But with unprecedented destructions also came unprecedented manifestations of human kindness. What our Lutheran brothers and sisters did and continue to do is a great example. Immediately after the disaster, members of the churches in the affected areas went to work voluntarily. Some went to the beach areas and helped recover the bodies of victims...some church women volunteered to cook for and feed the survivors. People they helped are from different religious backgrounds and social classes; but that didn't matter, they act because there is a genuine human need. The good news is, that story is repeated many times in many communities; people of different faith and creeds come together to deal with the calamity.

The responses of the various Lutheran churches in India was particularly impressive. Not only did they provide instant relief to those who needed help most, they went into high gear and organized themselves in very methodical manners. We were all very impressed by how systematic the relief work has been.

As we ponder about this event, we could keep asking the age old question of why God lets terrible things happen to humans. But I am not sure we will ever find an answer that is at all satisfying. Instead, we can look at the power of love. When the spirit of love moves among humans at times of tragedy, good things happen. With the help of God, regenerations and new life will come in spite of ashes and destruction.

Rev. Joseph Chu
Program Director, Asia Pacific
Division for Global Mission --- ELCA

I see the water coming

11:55 a.m. writing from Cheannai

Nagaparttinam--Pastor Richard Anbunathan bends over a woman who kneels before him at the altar rail of Trinity Lutheran Church, Nagaparttinam. The woman, a police officer, comes to the church each morning seeking prayer and blessing so she can face her day.

It does little good for her to close her eyes to the massive destruction and suffering around her. Indelible images are burned deeply into her mind, even haunting her sleep.

Her closed eyes see the faces of grotesque suffering--the battered, bloodied and bloated bodies of dead men, women and children, hundreds of children.

She has seen too much to live comfortably with her own soul. The woman, a Hindu, comes to the church each day for prayer "to calm her to go back to work," Anbunathan says. She comes here because the church was a place of sanctuary, where people were fed, clothed and allowed to sleep in the days and weeks immediately following the disaster.

Three weeks after towering waves pummeled the waterfront markets, homes and fishing port here, dozens of boats--40 and 50 foot wooden trawlers--are randomly strewn along dirt streets. More are smashed and piled willy-nilly atop each other, clogging the harbor. Others are thrown over crushed bridges and retaining walls into a lagoon.

People walk from food and medical distribution sites past boats that were lifted and tossed over two and three story concrete buildings that still stand, though most are shattered or badly beaten.

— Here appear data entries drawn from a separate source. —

theorem State.autoRestartDma_keeps {b : Kept} {s0 s : State} (n : Nat) (h : Keeps b s0 s) : Keeps b s0 (State.autoRestartDma s n) := by
  unfold State.autoRestartDma
  repeat' (first | with_reducible assumption | (intro _; try beta_reduce)
                 | (extract_lets +onlyGivenNames t; refine Keeps.cut (t := t) ?_ ?_; subst t; rotate_left; clear_value t; revert t; intro _ _)
                 | (extract_lets +onlyGivenNames t; revert t; intro _)
                 | with_reducible apply State.restartDma_keeps
                 | with_reducible exact mk_keeps (by assumption) rfl rfl rfl rfl rfl rfl rfl rfl rfl rfl rfl rfl | with_reducible apply ite_keeps | split)

theorem State.sendReply_keeps {b : Kept} {s0 s : State} (p opcode tag status : Nat) (params : List Byte) (port : Nat) (h : Keeps b s0 s) : Keeps b s0 (State.sendReply s p opcode tag status params port) := by
  unfold State.sendReply
  refine when_keeps _ _ (when_keeps _ _ (when_keeps _ _ (when_keeps _ _ (State.formPkt_keeps _ _ _ _ _ _ _ _ h fun he => nomatch he) ?_) ?_) ?_) ?_
  · exact fun t ht => State.flag_keeps _ _ ht
  · exact fun t ht => State.flag_keeps _ _ ht
  · exact fun t ht => State.post_keeps _ _ ht
  · exact fun t ht => State.inc_keeps _ ht

theorem State.keepReply_keeps {b : Kept} {s0 s : State} (p : Nat) (k : KeptReply) (h : Keeps b s0 s) : Keeps b s0 (State.keepReply s p k) := by
  unfold State.keepReply
  extract_lets q l
  refine setPort_keeps _ _ h fun hb => ⟨hb.1, ?_, hb.2.2⟩
  simp only [List.length_drop]
  omega

theorem State.answer_keeps {b : Kept} {s0 s : State} (p opcode tag status : Nat) (params : List Byte) (port : Nat) (h : Keeps b s0 s) : Keeps b s0 (State.answer s p opcode tag status params port) := by
  unfold State.answer
  repeat' (first | with_reducible assumption | (intro _; try beta_reduce)
                 | (extract_lets +onlyGivenNames t; refine Keeps.cut (t := t) ?_ ?_; subst t; rotate_left; clear_value t; revert t; intro _ _)
                 | (extract_lets +onlyGivenNames t; revert t; intro _)
                 | with_reducible apply State.keepReply_keeps | with_reducible apply State.sendReply_keeps
                 | with_reducible exact mk_keeps (by assumption) rfl rfl rfl rfl rfl rfl rfl rfl rfl rfl rfl rfl | with_reducible apply ite_keeps | split)

theorem State.sendAborted_keeps {b : Kept} {s0 s : State} (p : Nat) (c : QCmd) (h : Keeps b s0 s) : Keeps b s0 (State.sendAborted s p c) := by
  unfold State.sendAborted
  repeat' (first | with_reducible assumption | (intro _; try beta_reduce)
                 | (extract_lets +onlyGivenNames t; refine Keeps.cut (t := t) ?_ ?_; subst t; rotate_left; clear_value t; revert t; intro _ _)
                 | (extract_lets +onlyGivenNames t; revert t; intro _)
                 | with_reducible apply State.sendReply_keeps
                 | with_reducible exact mk_keeps (by assumption) rfl rfl rfl rfl rfl rfl rfl rfl rfl rfl rfl rfl | with_reducible apply ite_keeps | split)

theorem State.abortQueues_keeps {b : Kept} {s0 s : State} (h : Keeps b s0 s) : Keeps b s0 (State.abortQueues s) := by
  unfold State.abortQueues
  refine ite_keeps h (each_keeps _ _ h fun t p ht => ?_)
  refine each_keeps _ _ (State.syncPort_keeps _ (setPort_keeps _ _ ht fun hb => ⟨?_, hb.2⟩)) fun u c hu => State.sendAborted_keeps _ _ hu
  simp only [List.length_map]
  exact Nat.le_trans (List.dropWhile_sublist _).length_le hb.1

theorem State.roleFell_keeps {b : Kept} {s0 s : State} (p : Nat) (h : Keeps b s0 s) : Keeps b s0 (State.roleFell s p) := by
  unfold State.roleFell
  repeat' (first | with_reducible assumption | with_reducible apply State.endPortSubs_keeps | with_reducible apply ite_keeps | split)

theorem State.endUpdate_keeps {b : Kept} {s0 s : State} (h : Keeps b s0 s) : Keeps b s0 (State.endUpdate s) := by
  unfold State.endUpdate
  repeat' (first | with_reducible assumption | with_reducible apply State.finish_keeps | with_reducible apply State.setR_keeps
                 | with_reducible exact mk_keeps (by assumption) rfl rfl rfl rfl rfl rfl rfl rfl rfl rfl rfl rfl | with_reducible apply ite_keeps | split)

theorem State.changeOwner_keeps {b : Kept} {s0 s : State} (new : Option Nat) (reason : Nat) (h : Keeps b s0 s) : Keeps b s0 (State.changeOwner s new reason) := by
  unfold State.changeOwner
  extract_lets old t
  have ht : Keeps b s0 t := State.setOwner_keeps _ _ h
  clear_value t old
  split
  · exact State.endUpdate_keeps (State.roleFell_keeps _ ht)
  · exact ht

theorem State.setCap_keeps {b : Kept} {s0 s : State} (c : Cap) (h : Keeps b s0 s) : Keeps b s0 (State.setCap s c) := by
  unfold State.setCap
  repeat' (first | with_reducible assumption | with_reducible exact mk_keeps (by assumption) rfl rfl rfl rfl rfl rfl rfl rfl rfl rfl rfl rfl)

theorem State.setCapSt_keeps {b : Kept} {s0 s : State} (v : Nat) (h : Keeps b s0 s) : Keeps b s0 (State.setCapSt s v) := by
  unfold State.setCapSt
  repeat' (first | with_reducible assumption | with_reducible apply State.setF_keeps)

theorem State.setCapSlot_keeps {b : Kept} {s0 s : State} (i : Nat) (x : CapSlot) (h : Keeps b s0 s) : Keeps b s0 (State.setCapSlot s i x) := by
  unfold State.setCapSlot
  repeat' (first | with_reducible assumption | (intro _; try beta_reduce)
                 | (extract_lets +onlyGivenNames t; refine Keeps.cut (t := t) ?_ ?_; subst t; rotate_left; clear_value t; revert t; intro _ _)
                 | (extract_lets +onlyGivenNames t; revert t; intro _) | with_reducible apply State.setCap_keeps | with_reducible apply State.setF_keeps
                 | with_reducible exact mk_keeps (by assumption) rfl rfl rfl rfl rfl rfl rfl rfl rfl rfl rfl rfl)

theorem State.capOffer_keeps {b : Kept} {s0 s : State} (l : List CapIn) (h : Keeps b s0 s) : Keeps b s0 (State.capOffer s l) := by
  unfold State.capOffer
  repeat' (first | with_reducible assumption | (intro _; try beta_reduce)
                 | (extract_lets +onlyGivenNames t; refine Keeps.cut (t := t) ?_ ?_; subst t; rotate_left; clear_value t; revert t; intro _ _)
                 | (extract_lets +onlyGivenNames t; revert t; intro _)
                 | with_reducible apply State.setCap_keeps | with_reducible apply foldl_keeps
                 | with_reducible exact mk_keeps (by assumption) rfl rfl rfl rfl rfl rfl rfl rfl rfl rfl rfl rfl | with_reducible apply ite_keeps | split)

theorem State.storeItem_keeps {b : Kept} {s0 s : State} (b' : List Byte) (h : Keeps b s0 s) : Keeps b s0 (State.storeItem s b') := by
  unfold State.storeItem
  repeat' (first | with_reducible assumption | (intro _; try beta_reduce)
                 | (extract_lets +onlyGivenNames t; refine Keeps.cut (t := t) ?_ ?_; subst t; rotate_left; clear_value t; revert t; intro _ _)
                 | (extract_lets +onlyGivenNames t; revert t; intro _)
                 | with_reducible apply State.setCap_keeps | with_reducible apply State.setCapSlot_keeps
                 | with_reducible exact mk_keeps (by assumption) rfl rfl rfl rfl rfl rfl rfl rfl rfl rfl rfl rfl | with_reducible apply ite_keeps | split)

theorem State.storeTime_keeps {b : Kept} {s0 s : State} (h : Keeps b s0 s) : Keeps b s0 (State.storeTime s) := by
  unfold State.storeTime
  repeat' (first | with_reducible assumption
                 | (extract_lets +onlyGivenNames t; refine Keeps.cut (t := t) ?_ ?_; subst t; rotate_left; clear_value t; revert t; intro _ _)
                 | (extract_lets +onlyGivenNames t; revert t; intro _) | with_reducible apply State.setCap_keeps | with_reducible apply State.storeItem_keeps
                 | with_reducible exact mk_keeps (by assumption) rfl rfl rfl rfl rfl rfl rfl rfl rfl rfl rfl rfl)

theorem State.storeGap_keeps {b : Kept} {s0 s : State} (h : Keeps b s0 s) : Keeps b s0 (State.storeGap s) := by
  unfold State.storeGap
  repeat' (first | with_reducible assumption | (intro _; try beta_reduce)
                 | (extract_lets +onlyGivenNames t; refine Keeps.cut (t := t) ?_ ?_; subst t; rotate_left; clear_value t; revert t; intro _ _)
                 | (extract_lets +onlyGivenNames t; revert t; intro _)
                 | with_reducible apply State.add_keeps | with_reducible apply State.flag_keeps | with_reducible apply State.inc_keeps
                 | with_reducible apply State.setCap_keeps | with_reducible apply State.storeItem_keeps | with_reducible apply State.storeTime_keeps
                 | with_reducible exact mk_keeps (by assumption) rfl rfl rfl rfl rfl rfl rfl rfl rfl rfl rfl rfl | with_reducible apply ite_keeps | split)

theorem State.capLoss_keeps {b : Kept} {s0 s : State} (cause lost since : Nat) (h : Keeps b s0 s) : Keeps b s0 (State.capLoss s cause lost since) := by
  unfold State.capLoss
  repeat' (first | with_reducible assumption | (intro _; try beta_reduce)
                 | (extract_lets +onlyGivenNames t; refine Keeps.cut (t := t) ?_ ?_; subst t; rotate_left; clear_value t; revert t; intro _ _)
                 | (extract_lets +onlyGivenNames t; revert t; intro _)
                 | with_reducible apply State.setCap_keeps | with_reducible apply State.storeGap_keeps
                 | with_reducible exact mk_keeps (by assumption) rfl rfl rfl rfl rfl rfl rfl rfl rfl rfl rfl rfl | with_reducible apply ite_keeps | split)

theorem State.takeItem_keeps {b : Kept} {s0 s : State} (fault : Nat) (b' : List Byte) (h : Keeps b s0 s) : Keeps b s0 (State.takeItem s fault b') := by
  unfold State.takeItem
  repeat' (first | with_reducible assumption | (intro _; try beta_reduce)
                 | (extract_lets +onlyGivenNames t; refine Keeps.cut (t := t) ?_ ?_; subst t; rotate_left; clear_value t; revert t; intro _ _)
                 | (extract_lets +onlyGivenNames t; revert t; intro _)
                 | with_reducible apply State.capLoss_keeps | with_reducible apply State.storeGap_keeps | with_reducible apply State.storeItem_keeps
                 | with_reducible exact mk_keeps (by assumption) rfl rfl rfl rfl rfl rfl rfl rfl rfl rfl rfl rfl | with_reducible apply ite_keeps | split)

theorem State.armCapture_keeps {b : Kept} {s0 s : State} (h : Keeps b s0 s) : Keeps b s0 (State.armCapture s) := by
  unfold State.armCapture
  repeat' (first | with_reducible assumption | (intro _; try beta_reduce)
                 | (extract_lets +onlyGivenNames t; refine Keeps.cut (t := t) ?_ ?_; subst t; rotate_left; clear_value t; revert t; intro _ _)
                 | (extract_lets +onlyGivenNames t; revert t; intro _)
                 | with_reducible apply State.flag_keeps | with_reducible apply State.setCap_keeps | with_reducible apply State.setCapSlot_keeps
                 | with_reducible apply State.setCapSt_keeps | with_reducible apply State.storeTime_keeps
                 | with_reducible exact mk_keeps (by assumption) rfl rfl rfl rfl rfl rfl rfl rfl rfl rfl rfl rfl | with_reducible apply ite_keeps | split)

theorem State.captureDone_keeps {b : Kept} {s0 s : State} (slot dead : Nat) (h : Keeps b s0 s) : Keeps b s0 (State.captureDone s slot dead) := by
  unfold State.captureDone
  repeat' (first | with_reducible assumption | with_reducible apply State.raise_keeps)

theorem State.recordDead_keeps {b : Kept} {s0 s : State} (slot : Nat) (h : Keeps b s0 s) : Keeps b s0 (State.recordDead s slot) := by
  unfold State.recordDead
  repeat' (first | with_reducible assumption
                 | (extract_lets +onlyGivenNames t; refine Keeps.cut (t := t) ?_ ?_; subst t; rotate_left; clear_value t; revert t; intro _ _)
                 | (extract_lets +onlyGivenNames t; revert t; intro _) | with_reducible apply State.captureDone_keeps | with_reducible apply State.setCapSlot_keeps
                 | with_reducible apply State.setR_keeps | with_reducible exact mk_keeps (by assumption) rfl rfl rfl rfl rfl rfl rfl rfl rfl rfl rfl rfl)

One man distractedly rakes pieces of trash from the dirt in front of a shop. The apocalyptic destruction that surrounds him makes his efforts appear absurd.

More than 6,000 were killed in the Nagarparttinam region, more are missing. Here in the harbor area, more than 500 died; more than 280 of these were children. It could have been worse. The tsunami hit on a Sunday morning. Large elementary and secondary schools right off the water were empty.

People here echo fears heard up and down the south Indian coast, showing obvious signs of post traumatic stress: They fear the water. They fear the night. They have trouble sleeping. They don't want to close their eyes. When they do they "see the water coming."

The Tamil Evangelical Lutheran Church is the Lutheran body that serves this area of India. It continues to provide food, rice, clothes, stoves, utensils, school supplies and uniforms--and spiritual care--for thousands, through its partnership with the United Evangelical Lutheran Church India. It is also building temporary shelters.

The UELCI is a partner with the ELCA and other Lutheran agencies, including Lutheran World Federation World Service and Lutheran World Relief.

While such physical needs continue, issues of the restoration of livlihood and psychological care will increasingly come into focus. The UELCI has developed a multi-year plan for dealing with these issues.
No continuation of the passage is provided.